Publisher: Atlantic Monthly Press
ISBN: 0802159249
Category : Architecture
Languages : en
Pages : 270
Book Description
A dual portrait of America’s first great architect, Henry Hobson Richardson, and her finest landscape designer, Frederick Law Olmsted—and their immense impact on America As the nation recovered from a cataclysmic war, two titans of design profoundly influenced how Americans came to interact with the built and natural world around them through their pioneering work in architecture and landscape design. Frederick Law Olmsted is widely revered as America’s first and finest parkmaker and environmentalist, the force behind Manhattan’s Central Park, Brooklyn’s Prospect Park, Biltmore’s parkland in Asheville, dozens of parks across the country, and the preservation of Yosemite and Niagara Falls.

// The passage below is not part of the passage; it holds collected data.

-- ==== Sys2Proof/Tests/Slice0.lean ====
section
/-! SUPPORT. Tests: what WellFormed refuses, single steps, and for every statement with hypotheses a state and operands that meet them. -/

open Sys2Proof Sys2Proof.Machine

namespace Sys2Proof.Tests

set_option maxRecDepth 20000
set_option Elab.async false

/-! ## Helpers -/

/-- A context that runs, with some registers. -/
def ctx (g : Tbl Word) : Ctx := { live := true, pc := 0x200, g := g }

/-- A header whose predicate is p0. -/
def hd (e : Eng) : Hdr := { eng := e, pr := 0, rsv := 0 }

/-- MGT runs. -/
def mgt (g : Tbl Word) : State := { State.reset with ctxs := [(0, ctx g)] }

/-- ASM runs with its domain on. -/
def asm (g : Tbl Word) : State := { State.reset with ctxs := [(3, ctx g)] }

/-- Core 0 runs task 0 of bank 0. -/
def core0 (g : Tbl Word) : State :=
  { State.reset with ctxs := [(64, ctx g)], cyc := { State.reset.cyc with cores := [(0, { mode := .running })] } }

/-- SAF runs in its cycle. -/
def safRun (g : Tbl Word) : State := { State.reset with ctxs := [(2, ctx g)], saf := { inCycle := true, safe := false } }

/-- Sets some fields. -/
def withF (s : State) (l : List (Nat × Nat × Word)) : State := l.foldl (fun s e => fSet s e.1 e.2.1 e.2.2) s

/-- All domains are on. -/
def on (s : State) : State := withF s [(2, 2, 0x3FF)]

/-- `Runs` as a test. -/
def runs (s : State) (h : Hdr) (k : Nat) (d : Dec) : Bool :=
  engReady s h.eng == some k && decide ((getCtx s k).pc.toNat + d.len ≤ (homeOf s h.eng).2) &&
  Tbl.get 0 s.mem.ecc (((homeOf s h.eng).1 + (getCtx s k).pc.toNat) / 8) == 0 &&
  (d.len == 4 || Tbl.get 0 s.mem.ecc (((homeOf s h.eng).1 + (getCtx s k).pc.toNat + 4) / 8) == 0) &&
  !d.bad && h.rsv == 0 && h.op == none && inSubset d.grp h.eng && rdP (getCtx s k) h.pr && !waitsForResult s h.eng d.word

theorem runs_of {s : State} {h : Hdr} {k : Nat} {d : Dec} (x : runs s h k d = true) : Runs s h k d := by
  simp only [runs, Bool.and_eq_true, beq_iff_eq, Bool.or_eq_true, decide_eq_true_eq, Bool.not_eq_true'] at x
  exact ⟨x.1.1.1.1.1.1.1.1.1, x.1.1.1.1.1.1.1.1.2, x.1.1.1.1.1.1.1.2, x.1.1.1.1.1.1.2, ⟨x.1.1.1.1.1.2, x.1.1.1.1.2, x.1.1.1.2, x.1.1.2⟩,
    x.1.2, x.2⟩

/-- `Near` at each word of a block of `n` words. -/
def nearWords (s : State) (e : Eng) (ea n : Nat) : Bool :=
  (List.range n).all (fun j => (ea + 4 * j) % 4 == 0 && decide (ea + 4 * j + 4 ≤ (homeOf s e).2) &&
    accessCause s (unitOf e) false ((homeOf s e).1 + (ea + 4 * j)) 4 == none &&
    Tbl.get 0 s.mem.ecc (storedAt s ((homeOf s e).1 + (ea + 4 * j)) / 8) == 0)

theorem near_of {s : State} {e : Eng} {ea n : Nat} (h : nearWords s e ea n = true) : ∀ j < n, Near s e false (ea + 4 * j) 4 := by
  intro j hj
  have := List.all_eq_true.mp h j (List.mem_range.mpr hj)
  simp only [Bool.and_eq_true, beq_iff_eq, decide_eq_true_eq] at this
  exact ⟨this.1.1.1, this.1.1.2, this.1.2, this.2⟩

namespace Words

/-! ## What is not well formed: one command for each check -/

def r0 : RxHdr := { port := 0, fcsOk := true, len := 64, dst := 1, src := 2, tags := 0, vlan := 0, ethertype := 0x800, trailer := none }
/-- Three tags. -/
def rx : RxHdr := { r0 with tags := 3 }
def q0 : MgtReq := { b1 := 0, seq := 0, len := 0, addr := 0, b13 := 0, b14 := 0, payload := [], crc := 0 }
def a0 : Announce :=
  { priority1 := 1, clockClass := 6, accuracy := 0, variance := 0, priority2 := 0, grandmaster := 9, stepsRemoved := 0, sender := 9, senderPort := 1
    logInterval := 0, utcOffset := 37, utcValid := true, leap61 := false, leap59 := false, ptpTimescale := true }
def c0 : CanFrame := { id := 1, ide := false, rtr := false, fdf := true, brs := false, esi := false, dlc := 15 }
/-- A line of fifteen words. -/
def lx : LinkFrame := { ty := 4, lines := [List.replicate 15 0] }
def wx : WitFrame := { seq := 65536 }

theorem test_wf_header : (Instr.add { eng := .mgt, pr := 0, rsv := 0x800000 } 1 2 3).wf = false := by decide
theorem test_wf_header_ok : (Instr.add { eng := .mgt, pr := 0, rsv := 0x7FFFFF } 1 2 3).wf = true := by decide

/-- R47: 0b111111 is reserved on every engine, 0b000001 is not. -/
theorem test_wf_opcode : (Instr.add { eng := .mgt, pr := 0, rsv := 0, op := some 1 } 1 2 3).wf = false
    ∧ (Instr.add { eng := .mgt, pr := 0, rsv := 0, op := some 0x3F } 1 2 3).wf = true := by decide

theorem test_wf_lengths : (Instr.sampleInstant (List.replicate 59 0)).wf = false ∧ (Instr.canRxFrame 0 c0 (List.replicate 65 0) 0).wf = false
    ∧ (Instr.stationResponse (.can 0 c0) (List.replicate 1501 0) 0).wf = false ∧ (Instr.stationRejection (.eth rx false) []).wf = false
    ∧ (Instr.substationReport rx [] false).wf = false ∧ (Instr.canRxFrame 0 c0 (List.replicate 64 0) 0).wf = true := by decide

theorem test_wf_management : (Instr.mgtBadCommand 0 5 q0).wf = false ∧ (Instr.arpRequest (.field rx) 0 0 0).wf = false
    ∧ (Instr.icmpEcho (.field rx) 0 0 0 []).wf = false ∧ (Instr.ipFragment .mgtEth 0 0 0 17 18 0 false []).wf = false
    ∧ (Instr.ipFragment .mgtEth 0 0 0 17 20 4 false []).wf = false ∧ (Instr.ipFragment .mgtEth 0 0 0 17 20 65528 false (List.replicate 8 0)).wf = false
    ∧ (Instr.mgtBadCommand 0 6 q0).wf = true ∧ (Instr.ipFragment .mgtEth 0 0 0 17 60 65528 false (List.replicate 7 0)).wf = true := by
  decide

theorem test_wf_ports : (Instr.rxFrameDiscard rx 0 false).wf = false ∧ (Instr.prpSupervisionRx rx).wf = false
    ∧ (Instr.syncRx rx 0 0 0 0 0).wf = false ∧ (Instr.delayRespRx rx 0 0 0 0 0).wf = false ∧ (Instr.pdelayReqRx rx 0).wf = false
    ∧ (Instr.pdelayRespRx rx 0 0 0 0).wf = false ∧ (Instr.announceRx rx 0 a0).wf = false ∧ (Instr.rxFrameDiscard r0 0 false).wf = true := by
  decide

Yet his close friend and sometime collaborator, Henry Hobson Richardson, has been almost entirely forgotten today, despite his outsized influence on American architecture—from Boston’s iconic Trinity Church to Chicago’s Marshall Field Wholesale Store to the Shingle Style and the wildly popular “open plan” he conceived for family homes. Individually they created much-beloved buildings and public spaces. Together they married natural landscapes with built structures in train stations and public libraries that helped drive the shift in American life from congested cities to developing suburbs across the country. The small, reserved Olmsted and the passionate, Falstaffian Richardson could not have been more different in character, but their sensibilities were closely aligned. In chronicling their intersecting lives and work in the context of the nation’s post-war renewal, Hugh Howard reveals how these two men created original all-American idioms in architecture and landscape that influence how we enjoy our public and private spaces to this day.